Grid-based spatiotemporal modeling of ambient ozone to assess human exposure using environmental big data

Abstract

Ozone (O3) pollution in China is increasing. It is the primary pollutant in summer and ambient O3 can lead to serious health problems for the public. Therefore, characterizing the spatiotemporal distribution of O3 is required for better environmental management and human exposure assessment. Statistical models, especially those based on machine learning, can be more convenient to use than chemical transport models and have shown improved accuracy. However, the quality of data affects model precision especially at fine spatiotemporal scales. Web-based environmental data can improve the spatial and temporal resolution of modeling data. This study applied high spatiotemporal resolution source information and emission inventories based on point of interest and real-time traffic data in a fine scale grid network to predict the O3 concentrations and assess the human exposure within Chengdu, China.
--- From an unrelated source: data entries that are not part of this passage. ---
-- ==== Sys2Proof/Machine/Security.lean ====
section
/-! DEFINITION. The cryptographic module (14 R363 to R374): ROM keys, images, licences, operators, self-tests, IDE keys, zeroisation and measurements. -/

namespace Sys2Proof.Machine

open Sys2Proof

/-! ## State of the module (14 R369 Table 14-16) -/

def secStatusOff : Nat := secBase + 8
def moduleState (s : State) : Nat := getField s secStatusOff 0 2
def setModule (s : State) (x : Nat) : State := putField s secStatusOff 0 2 x
def mSelftest : Nat := 0
def mOperational : Nat := 1
def mError : Nat := 2
def mZeroised : Nat := 3

/-- HM_STAGE.STATE and CODE. -/
def stageState (s : State) : Nat := getField s (hmBase + 4) 4 2
def stageCode (s : State) : Nat := getField s (hmBase + 4) 8 8
/-- Bring-up has stopped on a Fatal finding: recovery mode. -/
def recovery (s : State) : Bool := decide (stageState s = 2)

/-- Whether a service other than show status and self-test is served: not while a test runs, in the error
state, or in recovery mode. -/
def served (s : State) : Bool := (moduleState s = 1 || moduleState s = 3) && !recovery s

/-- A draw of the DRBG. -/
def drawDrbg (s : State) : State × Bytes :=
  ({ s with sec := { s.sec with draws := s.sec.draws + 1 } }, Config.drbg s.sec.reseeds s.sec.draws)

/-! ## The IDE stream (14 R372) -/

/-- The engine zeroises its keys and the stream leaves the Secure state. -/
def ideStop (s : State) : State :=
  if s.sec.ideSet.isNone && s.sec.ideKeys.isEmpty then s
  else raiseSec (putField { s with sec := { s.sec with ideKeys := [], ideSet := none } } secStatusOff 2 1 0) 9

/-- The PCIe link trains (10 Table 10-1): up to 8 lanes and 128 GT/s, without Flit Mode up to 32 GT/s, which raises NONFLIT. -/
def trainPcie (s : State) (t : PcieTrain) : State :=
  let s1 := { s with hm := { s.hm with pcie := { s.hm.pcie with
    width := min 8 t.width, rate := min (if t.flit then 128 else 32) t.rate, flit := t.flit } } }
  if t.flit then s1 else raisePcie s1 4

/-- PCIE_LINK_DOWN: the link goes down in service and retrains. -/
def execPcieLinkDown (link : PcieTrain) (s : State) : Out := .next (trainPcie (ideStop s) link)

/-- PERST_N: while it is asserted the PCIe endpoint, its MSI-X table among it, and the IDE stream are reset; when it
is released the link trains. -/
def execPerstN (asserted : Bool) (link : PcieTrain) (s : State) : Out :=
  .next <|
    if asserted then
      let s1 := ideStop s
      { s1 with regs := s1.regs.filter fun p => decide (p.1 < msixBase) || decide (msixBase + 0x1000 ≤ p.1)
                hm := { s1.hm with pcie := {} }
                bring := { s1.bring with pcieUp := false } }
    else trainPcie { s with bring := { s.bring with pcieUp := true } } link

/-! ## Self-tests (14 R369) -/

/-- The module enters its error state. -/
def moduleError (s : State) (cause : Nat) : State := raiseSec (ideStop (setModule s mError)) cause

/-- SELFTEST_PERIODIC: the known-answer tests of every 24 h. -/
def execSelftestPeriodic (pass : Bool) (s : State) : Out :=
  .next <|
    let s1 := { s with sec := { s.sec with lastKat := s.tide.toNat } }
    if pass then s1 else moduleError s1 0

/-- SELFTEST_ON_DEMAND: one that passes returns the module to operation. -/
def execSelftestOnDemand (pass : Bool) (s : State) : Out :=
  .next <|
    let s1 := { s with sec := { s.sec with lastKat := s.tide.toNat } }
    if pass then setModule s1 (if s.sec.identity then mOperational else mZeroised) else moduleError s1 0

/-- ENTROPY_FAIL. -/
def execEntropyFail (s : State) : Out := .next (moduleError s 1)

/-- DRBG_RESEED: after 2^20 requests. -/
def execDrbgReseed (s : State) : Out :=
  .next (if 2 ^ 20 ≤ s.sec.draws then { s with sec := { s.sec with reseeds := s.sec.reseeds + 1, draws := 0 } } else s)

/-! ## Operators (14 R368) -/

/-- Ticks of 60 s. -/
def minute : Nat := 15000000000

/-- Identity key `i` of a role: Crypto Officer keys come from manufacture until they are replaced. -/
def operatorKey (s : State) (officer : Bool) (i : Nat) : Bytes :=
  if officer then (match look [] s.sec.officerKeys i with | [] => Config.officerKey i | k => k) else look [] s.sec.userKeys i

/-- A nonce that GET_NONCE gave within 60 s and that has not been used. -/
def nonceLive (s : State) (n : Bytes) : Bool := s.sec.nonces.any fun p => p.1 = n && decide (s.tide.toNat ≤ p.2 + minute)

/-- Whether a request is authenticated in a role. -/
def authOk (s : State) (a : AuthReq) (officer : Bool) : Bool :=
  a.role = officer && nonceLive s a.nonce && a.key ≠ [] && ((List.range 4).any fun i => operatorKey s officer i = a.key) &&
  Config.sigVerify a.key (a.body ++ a.nonce) a.sig

def useNonce (s : State) (n : Bytes) : State := { s with sec := { s.sec with nonces := s.sec.nonces.filter fun p => p.1 ≠ n } }

/-- A failed authentication; eight within 60 s suspend authentication for 60 s. -/
def authFailed (s : State) : State :=
  let l := (s.sec.authFails.filter fun t => decide (s.tide.toNat < t + minute)) ++ [s.tide.toNat]
  let s1 := raiseSec s 6
  if 8 ≤ l.length then { s1 with sec := { s1.sec with authFails := [], suspendedUntil := some (s.tide.toNat + minute) } }
  else { s1 with sec := { s1.sec with authFails := l } }

/-- An authenticated service. -/
def withAuth (s : State) (a : AuthReq) (officer : Bool) (f : State → State) : State :=
  if !served s || s.sec.suspendedUntil.isSome then s
  else if authOk s a officer then f (useNonce s a.nonce)
  else authFailed (useNonce s a.nonce)

/-- AUTH_FAIL: a request whose authentication fails in the role it names. -/
def execAuthFail (a : AuthReq) (s : State) : Out := .next (withAuth s a a.role fun _ => s)

/-- AUTH_SUSPEND_END. -/
def execAuthSuspendEnd (s : State) : Out :=
  .next <|
    match s.sec.suspendedUntil with
    | some t => if t ≤ s.tide.toNat then { s with sec := { s.sec with suspendedUntil := none } } else s
    | none => s

/-! ## Fuses, keys, images (14 R363 R364 R366) -/

/-- The ROM key of a purpose in use: 0 firmware, 1 licence, 2 partner admission. -/
def liveKey (s : State) (purpose : Nat) : Bytes := Config.romKey purpose (if purpose ∈ s.sec.revoked then 1 else 0)

/-- KEYID names the key in use and the signature over bytes 0 to 63 verifies under it. -/
def signedBy (s : State) (purpose : Nat) (keyId : Bytes) (b : Bytes) : Bool :=
  keyId = slice (Config.sha256 (liveKey s purpose)) 0 16 && Config.sigVerify (liveKey s purpose) (slice b 0 64) (slice b 64 7856)

/-- The SVN fuse of a component, 0 lighthouse and 1 harbour. -/
def svnOf (s : State) (comp : Nat) : Nat := max (Config.svnFuse comp) (if comp = 0 then s.sec.svnLh else s.sec.svnHm)

/-- SEC_SVN shows the fuses. -/
def noteFuses (s : State) : State :=
  setReg s (secBase + 0x14) (BitVec.ofNat 32 (svnOf s 0 % 256 + 256 * (svnOf s 1 % 256) + 2 ^ 16 * b2n (decide (0 ∈ s.sec.revoked)) +
    2 ^ 17 * b2n (decide (1 ∈ s.sec.revoked)) + 2 ^ 18 * b2n (decide (2 ∈ s.sec.revoked))))

/-- The image in a slot. -/
def slotImage (s : State) (comp slot : Nat) : Bytes := if (fwSlot s comp slot).image = [] then Config.shippedImage comp else (fwSlot s comp slot).image

/-- The header of an image names the class and its signature, digest and length hold. -/
def headerOk (s : State) (cls : Nat) (b : Bytes) : Bool :=
  decide (7920 ≤ b.length) && decide (fieldAt b 0 4 = 0x57465853) && decide (fieldAt b 4 2 = cls) &&
  decide (fieldAt b 12 4 = b.length - 7920) && slice b 16 32 = Config.sha256 (b.drop 7920) && signedBy s 0 (slice b 48 16) b

/-- An image's SVN is lower than the fuse of its component. -/
def rolledBack (s : State) (cls : Nat) (b : Bytes) : Bool := decide (cls ≤ 2) && decide (fieldAt b 6 2 < svnOf s (cls - 1))

/-- COMMIT_SVN: the fuse rises to the SVN of the active image, which has brought the panel to S9. -/
def execCommitSvn (a : AuthReq) (harbour : Bool) (s : State) : Out :=
  .next <| withAuth s a true fun s =>
    let comp := b2n harbour
    if stage s < 9 then s
    else
      let v := fieldAt (slotImage s comp (activeSlot s comp)) 6 2
      let sec := if harbour then { s.sec with svnHm := max (svnOf s 1) v } else { s.sec with svnLh := max (svnOf s 0) v }
      raiseSec (noteFuses { s with sec := sec }) 11

/-- KEY_REVOKE: key 0 of a purpose is revoked. -/
def execKeyRevoke (a : AuthReq) (purpose : BitVec 2) (s : State) : Out :=
  .next <| withAuth s a true fun s =>
    if purpose.toNat < 3 then noteFuses { s with sec := { s.sec with revoked := addOnce purpose.toNat s.sec.revoked } } else s

/-- KEY_MANAGEMENT: a Crypto Officer installs an operator identity key. -/
def execKeyManagement (a : AuthReq) (user : Bool) (slot : BitVec 2) (key : Bytes) (s : State) : Out :=
  .next <| withAuth s a true fun s =>
    if user then { s with sec := { s.sec with userKeys := put [] s.sec.userKeys slot.toNat key } }
    else { s with sec := { s.sec with officerKeys := put [] s.sec.officerKeys slot.toNat key } }

/-! ## Dump key and zeroisation (14 R373 R374) -/

/-- RECIPIENT_SET: the owner's key is installed and a new dump key generated. -/
def execRecipientSet (a : AuthReq) (s : State) : Out :=
  .next <| withAuth s a true fun s =>
    let (s1, _) := drawDrbg s
    { s1 with sec := { s1.sec with recipient := a.body, dumpKey := s1.sec.dumpKey + 1, dumpHeld := true } }

/-- DUMP_KEY_EXPORT: the dump key encapsulated to the recipient; one that no one may hold is not exported. -/
def execDumpKeyExport (a : AuthReq) (s : State) : Out :=
  .next <| withAuth s a true fun s =>
    if s.sec.dumpHeld then
      let (s1, r) := drawDrbg s
      let key := if s.sec.recipient = [] then Config.serviceKey else s.sec.recipient
      { s1 with sec := { s1.sec with answer := Config.kemCipher key r } }
    else s

/-- Every SSP is overwritten and the module enters its ZEROISED state. -/
def zeroiseAll (s : State) : State :=
  let s1 := ideStop s
  let s2 := (List.range 2).foldl (fun s b => s.setBus b { s.bus b with session := none }) s1
  raiseSec (setModule { s2 with sec := { s2.sec with
    identity := false, nonces := [], draws := 0, reseeds := s2.sec.reseeds + 1, dumpKey := s2.sec.dumpKey + 1, dumpHeld := false } }
    mZeroised) 7

/-- ZEROIZE_N: held low for 100 ms. During S0 zeroisation runs when the module leaves its self-tests (15 Table 15-8). -/
def execZeroizeN (s : State) : Out :=
  .next (if stage s = 0 ∧ stageState s = 0 then { s with sec := { s.sec with zeroiseDue := true } } else zeroiseAll s)

/-- ZEROISE. -/
def execZeroise (a : AuthReq) (s : State) : Out := .next (withAuth s a true zeroiseAll)

/-! ## Licences (14 R359 to R362) -/

/-- What the licence says apart from its issue. -/
def licenceSound (s : State) (l : Bytes) : Bool :=
  decide (l.length = 7920) && decide (fieldAt l 0 4 = 0x43494C53) && decide (fieldAt l 4 2 = 1) && decide (fieldAt l 6 2 = 0) &&
  decide (fieldAt l 48 16 = 0) && decide (fieldAt l 8 16 = s.bring.fuses.serial.toNat) && decide (fieldAt l 28 4 < 32) &&
  signedBy s 1 (slice l 32 16) l

/-- FEATURES of the stored licence; none if none is stored. -/
def storedFeatures (s : State) : Nat := if s.sec.licence = [] then 0 else fieldAt s.sec.licence 28 4
def storedIssue (s : State) : Nat := if s.sec.licence = [] then 0 else fieldAt s.sec.licence 24 4

/-- SEC_LICENCE and the ports that it enables. -/
def setFeatures (s : State) (x : Nat) : State :=
  (List.range portCount).foldl portLicence (setReg s (secBase + 0xC) (BitVec.ofNat 32 x))

/-- A feature whose removal waits for the next S8. -/
def featureInUse (s : State) (i : Nat) : Bool :=
  match i with
  | 0 => true
  | 1 => s.segs.any fun p => decide (p.2.st ≠ 0) && p.2.tierB
  | 3 => s.voyages.any fun p => match p.2 with | some v => trains v.img | none => false
  | 4 => s.voyages.any fun p => match p.2 with | some v => decide (v.retained ≠ []) | none => false
  | _ => false

/-- Features in force after an acceptance. -/
def mergedFeatures (s : State) (new : Nat) : Nat :=
  ((List.range 5).map fun i =>
    let had := licensed s i
    let on := if i = 0 then had else bitOf new i || (had && featureInUse s i)
    if on then 2 ^ i else 0).foldl (· + ·) 0

/-- A licence is offered: accepted and in effect, or rejected. -/
def offerLicence (s : State) (l : Bytes) : State :=
  if licenceSound s l && decide (storedIssue s < fieldAt l 24 4) then
    let f := mergedFeatures s (fieldAt l 28 4)
    let s1 := setReg { s with sec := { s.sec with licence := l } } (secBase + 0x10) (BitVec.ofNat 32 (fieldAt l 24 4))
    raiseSec (setFeatures s1 f) 4
  else raiseSec s 5

/-- The stored licence is applied at S8. -/
def applyLicence (s : State) (ok : Bool) : State :=
  let on := ok && decide (s.sec.licence ≠ []) && licenceSound s s.sec.licence
  setFeatures (setReg s (secBase + 0x10) (BitVec.ofNat 32 (storedIssue s))) (if on then storedFeatures s else 0)

/-! ## Measurements (14 R370 Table 14-12) -/

/-- Content of block 10: module state, debug feature, retained sets present, IDE state. -/
def securityState (s : State) : Bytes :=
  Config.layout 4 [(moduleState s : Int), (b2n (licensed s 4) : Int), (b2n (featureInUse s 4) : Int), (b2n (ideSecure s) : Int)]

/-- A block measured at a stage is stored. -/
def measure (s : State) (i : Nat) (content : Bytes) : State :=
  { s with sec := { s.sec with measurements := put [] s.sec.measurements i (Config.sha256 content) } }

/-- Measurement block i: those of S1, S3 and a restart as stored, the others of the present state. -/
def measurement (s : State) (i : Nat) : Bytes :=
  match i with
  | 1 => Config.sha256 Config.rom
  | 6 => Config.sha256 s.bring.topology
  | 7 => Config.sha256 (slice s.sec.licence 8 24)
  | 8 => Config.sha256 (((List.range siteCount).filter fun j => siteState s j = 3).flatMap fun j => (s.site j).descriptor)
  | 9 => Config.sha256 (Config.layout 3 [((reg s (secBase + 0x14)).toNat : Int)])
  | 10 => Config.sha256 (securityState s)
  | _ => look [] s.sec.measurements i

/-- The ten blocks. -/
def allMeasurements (s : State) : Bytes := (List.range 10).flatMap fun i => measurement s (i + 1)

end Sys2Proof.Machine
end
The results showed that the web-based environmental data could be combined with statistical models such as random forest in air quality modeling. The model precision was high, especially at finer spatiotemporal scales. The R2 of the hourly and daily maximum 8-h mean concentrations of O3 models built in this study were 0.83 and 0.91 for sample-based cross-validation, and 0.79 and 0.90 for site-based cross-validation, respectively. Meteorological variables had the greatest impact on O3 concentrations especially sea-level pressure, temperature, vapor pressure, and humidity. People within the research area had a relatively high exposure level to pollutants over a longer time scale in the summer and spring. Findings from this work provide a good reference for related research on modeling air quality, and human health risk assessment using environmental big data.